Siamo agli altri tre grandi amori dell’Avvocato: la Juventus, la Ferrari, la Stampa. Della Juve diceva “non è un affare, è una passione che condividiamo con milioni di italiani”. È così anche per lei?
«La Juve è il grande amore di tutta la nostra famiglia. Siamo gli unici, nel mondo, ad aver mantenuto un rapporto così forte e longevo con un club sportivo. Sarebbe stato fiero e felice di vivere l’ultimo decennio: 9 scudetti consecutivi, quasi il doppio dei 5 che lui visse da bambino negli Anni ’30. Avrebbe sposato la scelta coraggiosa di mio cugino Andrea: dopo un decennio così ricco di grandi successi, puntare su un allenatore e una squadra giovani per costruire il futuro».

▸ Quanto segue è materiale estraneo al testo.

-- ==== Sys2Proof/Syntax.lean ====
section
/-! DEFINITION. The syntax of the KQ9: one constructor of Instr per row of spec/opcode_table.json.
The slot operations carry the fields of their encoding (R292 to R300) under the letters of the opcode table;
the device steps, which have no encoding, carry what identifies the agent and the object they concern. -/

namespace Sys2Proof

/-- SR format with two sources (R292): g[d], g[a], g[b] and the slot predicate p, negated by n. -/
structure SR3 where
  d : BitVec 5
  a : BitVec 5
  b : BitVec 5
  p : BitVec 3
  n : BitVec 1
  deriving DecidableEq, Repr

/-- SR format with one source (R292). -/
structure SR2 where
  d : BitVec 5
  a : BitVec 5
  p : BitVec 3
  n : BitVec 1
  deriving DecidableEq, Repr

/-- ZSET (R441): z[z] := g[a]. -/
structure FZset where
  z : BitVec 5
  a : BitVec 5
  p : BitVec 3
  n : BitVec 1
  deriving DecidableEq, Repr

/-- ZGET (R440): g[d] := z[z]. -/
structure FZget where
  d : BitVec 5
  z : BitVec 5
  p : BitVec 3
  n : BitVec 1
  deriving DecidableEq, Repr

/-- BFX (R293): SR with the sign bit s in fn[0]. -/
structure FBfx where
  d : BitVec 5
  a : BitVec 5
  b : BitVec 5
  p : BitVec 3
  n : BitVec 1
  s : BitVec 1
  deriving DecidableEq, Repr

/-- CMP (R293): predicate k, condition f. -/
structure FCmp where
  k : BitVec 3
  a : BitVec 5
  b : BitVec 5
  p : BitVec 3
  n : BitVec 1
  f : BitVec 6
  deriving DecidableEq, Repr

/-- PLOG (R293): predicates k, a, b and the function f. -/
structure FPlog where
  k : BitVec 3
  a : BitVec 3
  b : BitVec 3
  p : BitVec 3
  n : BitVec 1
  f : BitVec 6
  deriving DecidableEq, Repr

/-- SI format (R292): g[d], g[a], slot predicate p and imm12 i. -/
structure SI where
  d : BitVec 5
  a : BitVec 5
  p : BitVec 3
  i : BitVec 12
  deriving DecidableEq, Repr

/-- SI shifts (R293): the amount c in imm12[5:0]. -/
structure SIsh where
  d : BitVec 5
  a : BitVec 5
  p : BitVec 3
  c : BitVec 6
  deriving DecidableEq, Repr

/-- CMPI (R293): condition c in the pred field. -/
structure FCmpi where
  k : BitVec 3
  a : BitVec 5
  c : BitVec 3
  i : BitVec 12
  deriving DecidableEq, Repr

/-- SW format (R292): g[d] and imm20 i. -/
structure SW where
  d : BitVec 5
  i : BitVec 20
  deriving DecidableEq, Repr

/-- LDS (R293): offset o, sign extension s, size z. -/
structure FLds where
  d : BitVec 5
  a : BitVec 5
  p : BitVec 3
  o : BitVec 9
  s : BitVec 1
  z : BitVec 2
  deriving DecidableEq, Repr

/-- STS (R293): as LDS, with g[d] the data. -/
structure FSts where
  d : BitVec 5
  a : BitVec 5
  p : BitVec 3
  o : BitVec 9
  z : BitVec 2
  deriving DecidableEq, Repr

/-- LD, SH format (R292): handle h, offset g[a], size z, sign extension x. -/
structure FLd where
  d : BitVec 5
  h : BitVec 4
  a : BitVec 5
  z : BitVec 2
  x : BitVec 1
  p : BitVec 3
  n : BitVec 1
  deriving DecidableEq, Repr
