/-- An operand queue of a berth: its configuration word (R85), counters (R87), splice state (R97), the
queue at the other end of its splice (R96, R98) and the marks of PACK and SPMX (R399, R423). -/
structure Queue where
  configured : Bool
  cfg : Word
  head : BitVec 16
  tail : BitVec 16
  splice : Splice
  /-- The other end of the splice: core, berth and queue. -/
  peerCore : Nat
  peerBerth : Nat
  peerQueue : Nat
  /-- Of a SPLICED queue: base, size and capacity of the consumer's queue (R96). -/
  peerCfg : Word
  /-- Of a SPLICED queue: the remote tail T and the mirrored head M (R98). -/
  remoteTail : BitVec 16
  mirrored : BitVec 16
  /-- The tail's entry awaits the second half of a 4-bit PACK (R399). -/
  packPending : Bool
  /-- The row count of SPMX (R423). -/
  rowCount : Nat
  /-- The counter of the entry that a PACK or SPMX has pending. -/
  pendingAt : BitVec 16
  /-- Subscribed by SUBS (R430). -/
  subscribed : Bool
  deriving DecidableEq, Repr

/-- An unconfigured queue (R37). -/
def Queue.zero : Queue :=
  { configured := false, cfg := 0, head := 0, tail := 0, splice := .localQ, peerCore := 0, peerBerth := 0,
    peerQueue := 0, peerCfg := 0, remoteTail := 0, mirrored := 0, packPending := false, rowCount := 0,
    pendingAt := 0, subscribed := false }

/-- The resumable state of a berth (R30): registers, loop stack, handles, predicates, queues and the berth
special registers. -/
structure Regs where
  pc : BitVec 11
  loops : List LoopEntry
  g : Vector Word 32
  h : Vector Handle 16
  k : Vector Bool 8
  q : Vector Queue 4
  /-- SR.MODE (R304). -/
  mode : Word
  /-- SR.PBOUND.BOUND and COUNT (R56). -/
  bound : BitVec 32
  count : BitVec 32
  /-- SR.CHKSB (R302). -/
  chksb : Word
  /-- SR.FLAGS (R144). -/
  flags : BitVec 7
  /-- SR.CAUSE, SR.EPC and SR.EINFO (R270, R271). -/
  cause : Word
  epc : Word
  einfo : Word
  /-- SR.SEGPC: REWINDS, RETRY and ENTRY (R240). -/
  rewinds : BitVec 8
  retry : Bool
  entry : BitVec 11
  /-- SR.ACCQ: QUOTA and REFUSED (R202). -/
  quota : BitVec 16
  refused : BitVec 16
  deriving DecidableEq, Repr

/-- The registers at device reset. DESIGN CHOICE where the spec gives no value (log 3): the values of a
task's start (R37). -/
def Regs.reset : Regs :=
  { pc := 0, loops := [], g := Vector.replicate 32 0, h := Vector.replicate 16 Handle.zero,
    k := Vector.replicate 8 false, q := Vector.replicate 4 Queue.zero, mode := 0, bound := 0, count := 0,
    chksb := 0, flags := 0, cause := 0, epc := 0, einfo := 0, rewinds := 0, retry := false, entry := 0,
    quota := 8, refused := 0 }

/-- The berth states of R35. -/
inductive BerthStatus where
  | free
  | ready
  | stalled
  | parked
  | evicting
  | draining
  deriving DecidableEq, Repr

/-- Where a task came from (R37): a start-vector entry, an iteration of a loop-nest record, or a packet. -/
inductive TaskSource where
  | startVector (index : Nat)
  | iteration (record number : Nat)
  | packet (cluster tq : Nat)
  deriving DecidableEq, Repr

/-- A task (R37): its launch slot, source, priorities, and what its retirement notifies (R66, R69, R73). -/
structure Task where
  slot : Nat
  /-- The number of the task in the device's life. -/
  uid : Nat
  source : TaskSource
  /-- The task ages while it waits; false for a NOAGE packet before its first placement (R76). -/
  ages : Bool
  entry : Nat
  basePrio : Nat
  effPrio : Nat
  /-- The words for g1 upwards, and for g24 to g29 of a loop-nest iteration (R38, R69). -/
  args : List Word
  origins : List Word
  succs : List Word
  failSucc : Bool
  /-- The context slot from which the task was last resumed (R34). -/
  ctxSlot : Nat
  /-- The berths of its core on which it has been before: their residual tables may hold its addends (R61). -/
  tables : List Nat
  /-- The member of a redundant pair: the core and berth of its partner (R248). -/
  partner : Option (Nat × Nat)
  deriving DecidableEq, Repr

/-- A register whose result is outstanding (R301): its file (0 g, 1 h, 2 k) and number, and the request
that will write it. -/
structure Pending where
  file : Nat
  num : Nat
  req : Nat
  deriving DecidableEq, Repr

/-- A result the checking scoreboard follows (R302): its register, its nominal latency, and the distance
from its producer to the berth's last issued bundle. -/
structure Produced where
  file : Nat
  num : Nat
  latency : Nat
  distance : Nat
  deriving DecidableEq, Repr

/-- A trap: its code, class, the slot it names, the TIMM field, and the record for SR.EINFO (R270, R272). -/
structure Trap where
  code : Nat
  slot : Nat
  timm : Nat
  info : Nat
  deriving DecidableEq, Repr

/-- What holds a berth PARKED (R35): an unanswered page fault of a handle, with its trap (R164); an answer FAIL, whose
trap the berth takes at its next boundary (R280), and at the same bundle the other member of its pair (R250); a partner's rewind
(R247). -/
inductive Park where
  | pageFault (handle : Nat) (write : Bool) (trap : Trap)
  | failed (trap : Trap)
  | partnerFailed (trap : Trap)
  | partnerRewind
  deriving DecidableEq, Repr

/-- The answer FAIL is due to a member of a pair at the other's bundle (R250). -/
def Park.fails (p : Park) : Bool :=
  match p with
  | .partnerFailed _ => true
  | _ => false

/-- A berth with it stands at a bollard, a segment entry or HALT, and is considered there again (R247). -/
def Park.atEntry (p : Park) : Bool :=
  match p with
  | .partnerFailed _ => true
  | .partnerRewind => true
  | _ => false

/-- An item that an open segment holds (R241), with the register values it needs at its release. -/
inductive Held where
  /-- ST: the physical address, size, data and the handle's MS attribute, and the address in its region. -/
  | store (pa size data : Nat) (ms : Bool)
  /-- STS: scratchpad address, size and data. -/
  | sts (addr size data : Nat)
  | swset (addr value : Nat)
  | swadd (addr value : Nat)
  /-- RELB: ring, address and side (R409). -/
  | relb (ring addr : Nat) (consumer : Bool)
  /-- An append to a SPLICED queue: the queue, the remote counter, and the entry's bytes, sideband and unit
  (R98). -/
  | splicedAppend (queue counter bytes sideband unit : Nat)
  /-- ENQ or SPAWN: the target's accepted reservation, its cluster and queue, and the packet (R353). -/
  | enq (reservation cluster tq : Nat) (packet : List Word)
  /-- An engine command, by the number of its record. -/
  | command (id : Nat)
  deriving DecidableEq, Repr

Per la Ferrari forse sarebbe diverso. Una volta, quando l’Avvocato disse al mitico Enzo “voi siete abituati a vincere”, il Drake rispose “no, noi siamo allenati a vincere”. Che penserebbe oggi, dei magri risultati della Rossa?
«Sarebbe deluso, come lo siamo tutti noi tifosi della Ferrari. Ma io sono ottimista, perché abbiamo due piloti giovani: non sono “abituati a vincere”, ma hanno tanta voglia di allenarsi per vincere. Con la loro umiltà e determinazione stanno contagiando tutta la squadra».

Arriviamo a La Stampa: suo nonno la amava, ma amava in generale i giornali e l’informazione.
«Sarebbe stato molto orgoglioso del fatto che la sua famiglia, dopo più di un secolo, continui ad avere il suo giornale, ed ora abbia costruito un polo editoriale leader in Italia e in Europa. Diciamo la verità: La Stampa dentro la Fiat era un’anomalia. Mentre oggi fa parte di un gruppo che ha l’ambizione di conquistare il futuro rimanendo un punto di riferimento culturale per tutto il nostro paese».

Sia sincero: qual era il difetto più grande di suo nonno?
«Ne aveva, come tutti noi ne abbiamo. Ma soprattutto, e non le sembri un paradosso, aveva i difetti delle sue qualità: talvolta la velocità con la quale viveva diventava impazienza o incostanza. Così lasciava per strada qualcosa, o qualcuno».

L’ultimo ricordo che ha di lui?
«Le sue ultime ore. Aveva una certezza: morire come aveva vissuto, in azione. Invece se n’è andato nella sua casa in collina, nel suo letto, con sua moglie e noi accanto. C’era silenzio, c’era pace».